Québec solidaire pourrait faire la différence
Même si la transformation du mouvement syndical est une tâche de longue haleine, l’Intersyndicale de Québec solidaire pourrait y aller immédiatement de son grain de sel d’autant plus facilement qu’une grande partie du chemin a déjà été parcourue par le parti. Non seulement Québec solidaire appuie-t-il la gratuité, dans le sillage du capitalisme scandinave qui est le modèle de sa direction sociale-libérale, mais il appuie aussi la grève, du moins son député-porte-parole le fait-il alors que le communiqué officiel sur le site le fasse plutôt indirectement sous forme de sa légitimité, et non pas de sa pertinence, face à la provocation et à la répression des forces policières qui savent pouvoir compter sur la confusion politique d’une poignée de casseurs qui font des forces policières la cible principale. L’Alliance sociale a appuyé la grande manifestation du 22 mars et la CSN a voté à son congrès de mai 2011 le principe d’une grève sociale sauf que la démoralisation due à la capitulation du secteur public en 2010 n’a pas aidé à sa préparation jusqu’ici.

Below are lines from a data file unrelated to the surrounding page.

/-- The home die's outcome once the reports are in: a code, a replay on every die, or the commit of every die
(R92, R95, R248, R272). -/
def decideGallery (id : Nat) (b : Blk) : Blk :=
  match cmdOf b id with
  | none => b
  | some c =>
    match opOf c.desc with
    | none => b
    | some op =>
      if c.home.isSome ∨ !(c.st == .gallery || c.st == .ready) ∨ !allReported b c then b
      else match chooseCode c.reports with
        | some code =>
          if code = .parity ∧ !c.reports.any (fun r => r.kind == .result && r.error.map (·.2) == some (codeVal .parity)
              || r.kind == .stopped) then
            replayShare c (broadcast 5 (dieOf b) c.id b)
          else galleryFails c code b
        | none =>
          match galleryDis b op c c.reports with
          | l@(_ :: _) => galleryFails c .tallyMismatch (tallyRecord c [] (maskOf (l.filter (fun x => decide (x < 64)))) false none c.unit b)
          | [] =>
            let key := c.reports.any (·.key)
            let b := commitShare op c key (broadcast 6 (dieOf b) c.id b)
            let r := galleryRes c.reports
            let c' := { c with st := .drain, acks := otherDies b, commitSent := true, reports := []
                               res0 := (c.res0 + r.1) % tallyM, res1 := (c.res1 + r.2) % tallyM }
            if otherDies b = [] then unitDone c' 0 0 b else updCmd id (fun _ => c') b

/-- A die's own report on its share, to itself or to the home die (R92). -/
def reportOwn (c : Cmd) (body : ReportBody) (b : Blk) : Blk :=
  let c' := { c with st := .gallery, reports := putReport body c.reports, started := true }
  match c.home with
  | none => decideGallery c.id (updCmd c.id (fun _ => c') b)
  | some (die, cmd) => sendMsg 5 (towardsDie b die) cmd (updCmd c.id (fun _ => { c' with reports := [body] }) b)

/-- A share waits in its die exchange: it says so once (log entry 75). -/
def reportBegun (c : Cmd) (b : Blk) : Blk :=
  let body : ReportBody := { (blankReport b c) with kind := .begun }
  if c.reports.any (fun r => r.die == dieOf b) then b
  else match c.home with
    | none => decideGallery c.id (updCmd c.id (fun x => { x with reports := putReport body x.reports }) b)
    | some (die, cmd) => sendMsg 5 (towardsDie b die) cmd (updCmd c.id (fun x => { x with reports := [body] }) b)

/-! ### A tile-set unit -/

/-- A code found on this die before the exchange ends the command, or stops its share of a Gallery command. -/
def stopHere (c : Cmd) (code : Code) (addr : Nat) (b : Blk) : Blk :=
  if (tsetOf c.desc.tset).logD ≠ 0 then
    reportOwn c { (blankReport b c) with kind := .stopped, error := some ((stageOf code).1, codeVal code), addr := addr } b
  else unitFails c code 0 0 b

/-! ### External pages -/

/-- The external addresses of a unit that did not answer, with their answers (R26). -/
def refused (b : Blk) (addrs : List Nat) : List (Nat × RspStatus) :=
  addrs.filterMap (fun a => if xstat b a = .ok then none else some (a, xstat b a))

/-- The execution-stage outcome of the pages a unit touches: denied, not present, then failed (Table SMP-2,
R363). -/
def pageOutcome (l : List (Nat × RspStatus)) : Option (Nat × Code) :=
  match l.find? (fun x => x.2 == .denied) with
  | some x => some (x.1, .notOwner)
  | none => match l.find? (fun x => x.2 == .notPresent) with
    | some x => some (x.1, .faultResumable)
    | none => l.head?.map (fun x => (x.1, .parity))

/-- The addresses of this die's own sections of a phase-control stream (R93). -/
def sectionAddrs (b : Blk) (op : Op) (c : Cmd) : List Nat :=
  if op = .permIdx then
    let x := sectionsOf b c
    (List.range (x.places * x.header.section_ / 64)).map (fun i => x.base + 64 + x.rank * x.places * x.header.section_ + 64 * i)
  else []

/-- What the sections answer: bad stored bytes fail every replay, like an ERROR answer (R26, R248, R349). -/
def sectionOutcome (b : Blk) (op : Op) (c : Cmd) : Option (Nat × Code) :=
  pageOutcome ((sectionAddrs b op c).filterMap (fun a => if listStat b a = .ok then none else some (a, listStat b a)))

/-- Ends a unit whose sections did not all answer (R26, R44, R248, R349). -/
def sectionFails (c : Cmd) (x : Nat × Code) (b : Blk) : Blk :=
  match x.2 with
  | .faultResumable =>
    if (tsetOf c.desc.tset).logD ≠ 0 then stopHere c .faultResumable x.1 b
    else
      let c' := { c with faultAddr := some x.1 }
      haltOrEnd c' 1 1 0 (updCmd c.id (fun _ => c') b)
  | .parity => stopHere c .parity 0 (readParity c x.1 c.unit b)
  | code => stopHere c code 0 b

/-- A share's whole report: both sides' sums, RES0 and RES1, and KEY (R92, R104, R255). -/
def wholeReport (b : Blk) (op : Op) (c : Cmd) (o : CopyOut) : ReportBody :=
  { (blankReport b c) with
    ins := perLimb b op c o.ins, outs := perLimb b op c o.outs
    res := (resSum (residueMod b op c) false o.outs, resSum (residueMod b op c) true o.outs), key := keyClass b op c }
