-- ==== Sys2Proof/Certificates/Slice0/Obligations.lean ====
section
/-! DEFINITION. The statements about the block, one `def Obligations.<Name> : Prop` each. -/
section
open Sys2Proof Sys2Proof.Machine

/-- A step on a state whose queue holds a command at the front is exec of that command on the state with the rest of
the queue. (opcode_table.json) -/
def Obligations.StepTakesFrontCommand : Prop :=
  ∀ (c : Instr) (rest : List Instr) (b : Blk),
    Sys2Proof.Machine.step { pending := c :: rest, blk := b } = Sys2Proof.Machine.exec c { pending := rest, blk := b }

/-- On an empty queue a step lets one Lantern tick of 40 ns pass (the model's choice, log entry 3): without the
standby rail nothing changes; in block reset only the clocks move; in a block at rest the clocks move and the token
buckets of the streams gain for 80 mc; else the clocks move, the matrix runs for 80 mc, and the ports, the
counters, the waits, the deadlock counts and the Vault's waiting work follow, in that order. (R330, R331) -/
def Obligations.EmptyQueueLetsOneTickPass : Prop :=
  ∀ b : Blk,
    let e := elapse 1 b
    (b.pwr.standby = false → Sys2Proof.Machine.step { pending := [], blk := b } = .next { pending := [], blk := b })
    ∧ (b.pwr.standby = true → b.pwr.inReset = true →
        Sys2Proof.Machine.step { pending := [], blk := b } = .next { pending := [], blk := e })
    ∧ (b.pwr.standby = true → b.pwr.inReset = false → atRest b = true →
        Sys2Proof.Machine.step { pending := [], blk := b } = .next { pending := [], blk := fillBuckets 80 e })
    ∧ (b.pwr.standby = true → b.pwr.inReset = false → atRest b = false →
        Sys2Proof.Machine.step { pending := [], blk := b }
          = .next { pending := [], blk := tickVault (tickDeadlock (expireWaits (tickCounters (tickPorts
              (runMatrix (b.clk.mc + 80) 80 e))))) })

/-- exec answers a next state for every command in every state, and leaves the queue of waiting commands as it was:
nothing stops the block with a fault or a refusal. (opcode_table.json, R268) -/
def Obligations.EveryCommandAnswersANextState : Prop :=
  ∀ (c : Instr) (s : State), ∃ b : Blk, Sys2Proof.Machine.exec c s = .next { s with blk := b }

/-- From every state whose memory is in canonical form (keys strictly rising, no entry equal to what an unlisted
byte reads as), a step gives a state whose memory is too. (R7, R344) -/
def Obligations.MemoryKeepsItsCanonicalForm : Prop :=
  ∀ s t : State, Memory.wf s.blk.mem = true → Sys2Proof.Machine.step s = .next t → Memory.wf t.blk.mem = true

/-- Whatever command runs, every fuse that was blown stays blown in every copy of every value row and flag bit, and
the straps and ties stay as they are. (R306, R307) -/
def Obligations.NoFuseIsEverUnblown : Prop :=
  ∀ s t : State, Sys2Proof.Machine.step s = .next t →
    fusesStay s.blk.fab t.blk.fab ∧ strapsSame s.blk.fab t.blk.fab

/-- From every state in which the latched seal is one the fuses hold, a step gives such a state, and a seal that was
latched stays latched: neither a reset nor a fuse command takes it back. (R305, R306, R307) -/
def Obligations.TheTrapdoorSealStaysLatched : Prop :=
  ∀ s t : State, sealHeld s.blk → Sys2Proof.Machine.step s = .next t →
    sealHeld t.blk ∧ (s.blk.fab.lat.sealed = true → t.blk.fab.lat.sealed = true)

/-- From every state in which each command in flight has a number below the next number to give, a step gives such a
state, so a newly decoded command never shares its number with one in flight. (R139, R140) -/
def Obligations.CommandsStayNumbered : Prop :=
  ∀ s t : State, numbered s.blk → Sys2Proof.Machine.step s = .next t → numbered t.blk

/-- At State.reset memory is in canonical form, no command is in flight, and no seal is latched that the fuses do
not hold; the queue of waiting commands is empty. (R343, R344) -/
def Obligations.ResetMeetsTheInvariants : Prop :=
  Memory.wf State.reset.blk.mem = true ∧ numbered State.reset.blk ∧ sealHeld State.reset.blk ∧ State.reset.pending = []

/-- Right after reset: the capability epoch is 1, every queue is DISABLED, every logical tile is bound to the
physical tile of its number with spares 64 to 67 free, ALERT_MASK is 0x7FF and ALERT_CAUSE 0, WINDOW is 120,
PATIENCE 2048, REPLAY_LIMIT 2, RETIRE_LIMIT 3, PORT_ENABLE 0x3F, the local clock floor 1600 MHz, and every stored
byte reads zero. (R343, R344, R361, Table DIC-9, Table DIC-10) -/
def Obligations.ResetLeavesWhatTheSpecGives : Prop :=
  State.reset.blk.vlt.epoch = 1
  ∧ (∀ p q, (queueOf State.reset.blk p q).state = .disabled)
  ∧ (∀ t, t < 64 → physOf State.reset.blk t = some t) ∧ (∀ t, 64 ≤ t → t < 68 → physState State.reset.blk t = 1)
  ∧ State.reset.blk.sump.alertMask = 0x7FF ∧ State.reset.blk.sump.alertCause = 0
  ∧ State.reset.blk.pres.window = 120 ∧ State.reset.blk.dict.patience = 2048 ∧ State.reset.blk.dict.replayLimit = 2
  ∧ State.reset.blk.dict.retireLimit = 3 ∧ State.reset.blk.dict.portEnable = 0x3F
  ∧ State.reset.blk.pwr.clockFloor = 1600 ∧ ∀ k, memGet State.reset.blk.mem k = 0
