-- ==== Sys2Proof/Laws/State.lean ====
section
/-! SUPPORT. What each update of the block leaves alone: one lemma per field and update, so that no proof unfolds a
record update. -/
namespace Sys2Proof.Machine

/-! ### A command's meaning leaves the waiting commands alone -/

/-- Two blocks give the same state only when they are the same. -/
theorem next_blk_inj {s t : State} {b : Blk} (h : (.next { s with blk := b } : Host.Outcome State Fault Refusal) = .next t) :
    t.blk = b ∧ t.pending = s.pending := by
  cases h
  exact ⟨rfl, rfl⟩


/-! ### `updQueue` -/

@[simp] theorem updQueue_clk (p q : Nat) (f : Queue → Queue) (b : Blk) : (updQueue p q f b).clk = b.clk := rfl
@[simp] theorem updQueue_fab (p q : Nat) (f : Queue → Queue) (b : Blk) : (updQueue p q f b).fab = b.fab := rfl
@[simp] theorem updQueue_pwr (p q : Nat) (f : Queue → Queue) (b : Blk) : (updQueue p q f b).pwr = b.pwr := rfl
@[simp] theorem updQueue_out (p q : Nat) (f : Queue → Queue) (b : Blk) : (updQueue p q f b).out = b.out := rfl
@[simp] theorem updQueue_sump (p q : Nat) (f : Queue → Queue) (b : Blk) : (updQueue p q f b).sump = b.sump := rfl
@[simp] theorem updQueue_pres (p q : Nat) (f : Queue → Queue) (b : Blk) : (updQueue p q f b).pres = b.pres := rfl
@[simp] theorem updQueue_vlt (p q : Nat) (f : Queue → Queue) (b : Blk) : (updQueue p q f b).vlt = b.vlt := rfl
@[simp] theorem updQueue_dict (p q : Nat) (f : Queue → Queue) (b : Blk) : (updQueue p q f b).dict = b.dict := rfl
@[simp] theorem updQueue_cnt (p q : Nat) (f : Queue → Queue) (b : Blk) : (updQueue p q f b).cnt = b.cnt := rfl
@[simp] theorem updQueue_served (p q : Nat) (f : Queue → Queue) (b : Blk) : (updQueue p q f b).served = b.served := rfl
@[simp] theorem updQueue_flags (p q : Nat) (f : Queue → Queue) (b : Blk) : (updQueue p q f b).flags = b.flags := rfl
@[simp] theorem updQueue_moduli (p q : Nat) (f : Queue → Queue) (b : Blk) : (updQueue p q f b).moduli = b.moduli := rfl
@[simp] theorem updQueue_deadTc (p q : Nat) (f : Queue → Queue) (b : Blk) : (updQueue p q f b).deadTc = b.deadTc := rfl
@[simp] theorem updQueue_cmds (p q : Nat) (f : Queue → Queue) (b : Blk) : (updQueue p q f b).cmds = b.cmds := rfl
@[simp] theorem updQueue_nextId (p q : Nat) (f : Queue → Queue) (b : Blk) : (updQueue p q f b).nextId = b.nextId := rfl
@[simp] theorem updQueue_ctx (p q : Nat) (f : Queue → Queue) (b : Blk) : (updQueue p q f b).ctx = b.ctx := rfl
@[simp] theorem updQueue_regs (p q : Nat) (f : Queue → Queue) (b : Blk) : (updQueue p q f b).regs = b.regs := rfl
@[simp] theorem updQueue_accKey (p q : Nat) (f : Queue → Queue) (b : Blk) : (updQueue p q f b).accKey = b.accKey := rfl
@[simp] theorem updQueue_latches (p q : Nat) (f : Queue → Queue) (b : Blk) : (updQueue p q f b).latches = b.latches := rfl
@[simp] theorem updQueue_mem (p q : Nat) (f : Queue → Queue) (b : Blk) : (updQueue p q f b).mem = b.mem := rfl
@[simp] theorem updQueue_bad (p q : Nat) (f : Queue → Queue) (b : Blk) : (updQueue p q f b).bad = b.bad := rfl
@[simp] theorem updQueue_xlat (p q : Nat) (f : Queue → Queue) (b : Blk) : (updQueue p q f b).xlat = b.xlat := rfl
@[simp] theorem updQueue_streams (p q : Nat) (f : Queue → Queue) (b : Blk) : (updQueue p q f b).streams = b.streams := rfl
@[simp] theorem updQueue_handles (p q : Nat) (f : Queue → Queue) (b : Blk) : (updQueue p q f b).handles = b.handles := rfl
@[simp] theorem updQueue_shelves (p q : Nat) (f : Queue → Queue) (b : Blk) : (updQueue p q f b).shelves = b.shelves := rfl
@[simp] theorem updQueue_bus (p q : Nat) (f : Queue → Queue) (b : Blk) : (updQueue p q f b).bus = b.bus := rfl
@[simp] theorem updQueue_link (p q : Nat) (f : Queue → Queue) (b : Blk) : (updQueue p q f b).link = b.link := rfl
@[simp] theorem updQueue_gal (p q : Nat) (f : Queue → Queue) (b : Blk) : (updQueue p q f b).gal = b.gal := rfl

On se dit que l’Intersyndicale pourrait miser sur ces décisions pour appeler publiquement à sa mise en œuvre pour mai (et y contribuer sur le terrain du mieux de ses forces), idéalement le 1er mai de sorte que la fête des travailleur-se-s devienne le nouveau grand rendez-vous, après celui du 22 mars mais en plus grand et en plus profond, propice à une escalade de moyens de pression et possiblement à une reprise des grèves étudiantes si jamais une partie des associations décidaient entre temps leur interruption. Cet appel se combinerait à une agitation interne au sein du parti de sorte à convaincre la direction du parti, non pas d’appeler à une grève sociale de 24 heures ce qui n’est pas de son ressort, mais d’en souhaiter publiquement la réalisation d’ici mai. Telle est la réalité d’un véritable parti de la rue, proactif, au-delà des suivistes appuis et des cortèges avec distribution de littérature, ce qui est tout de même ça de pris.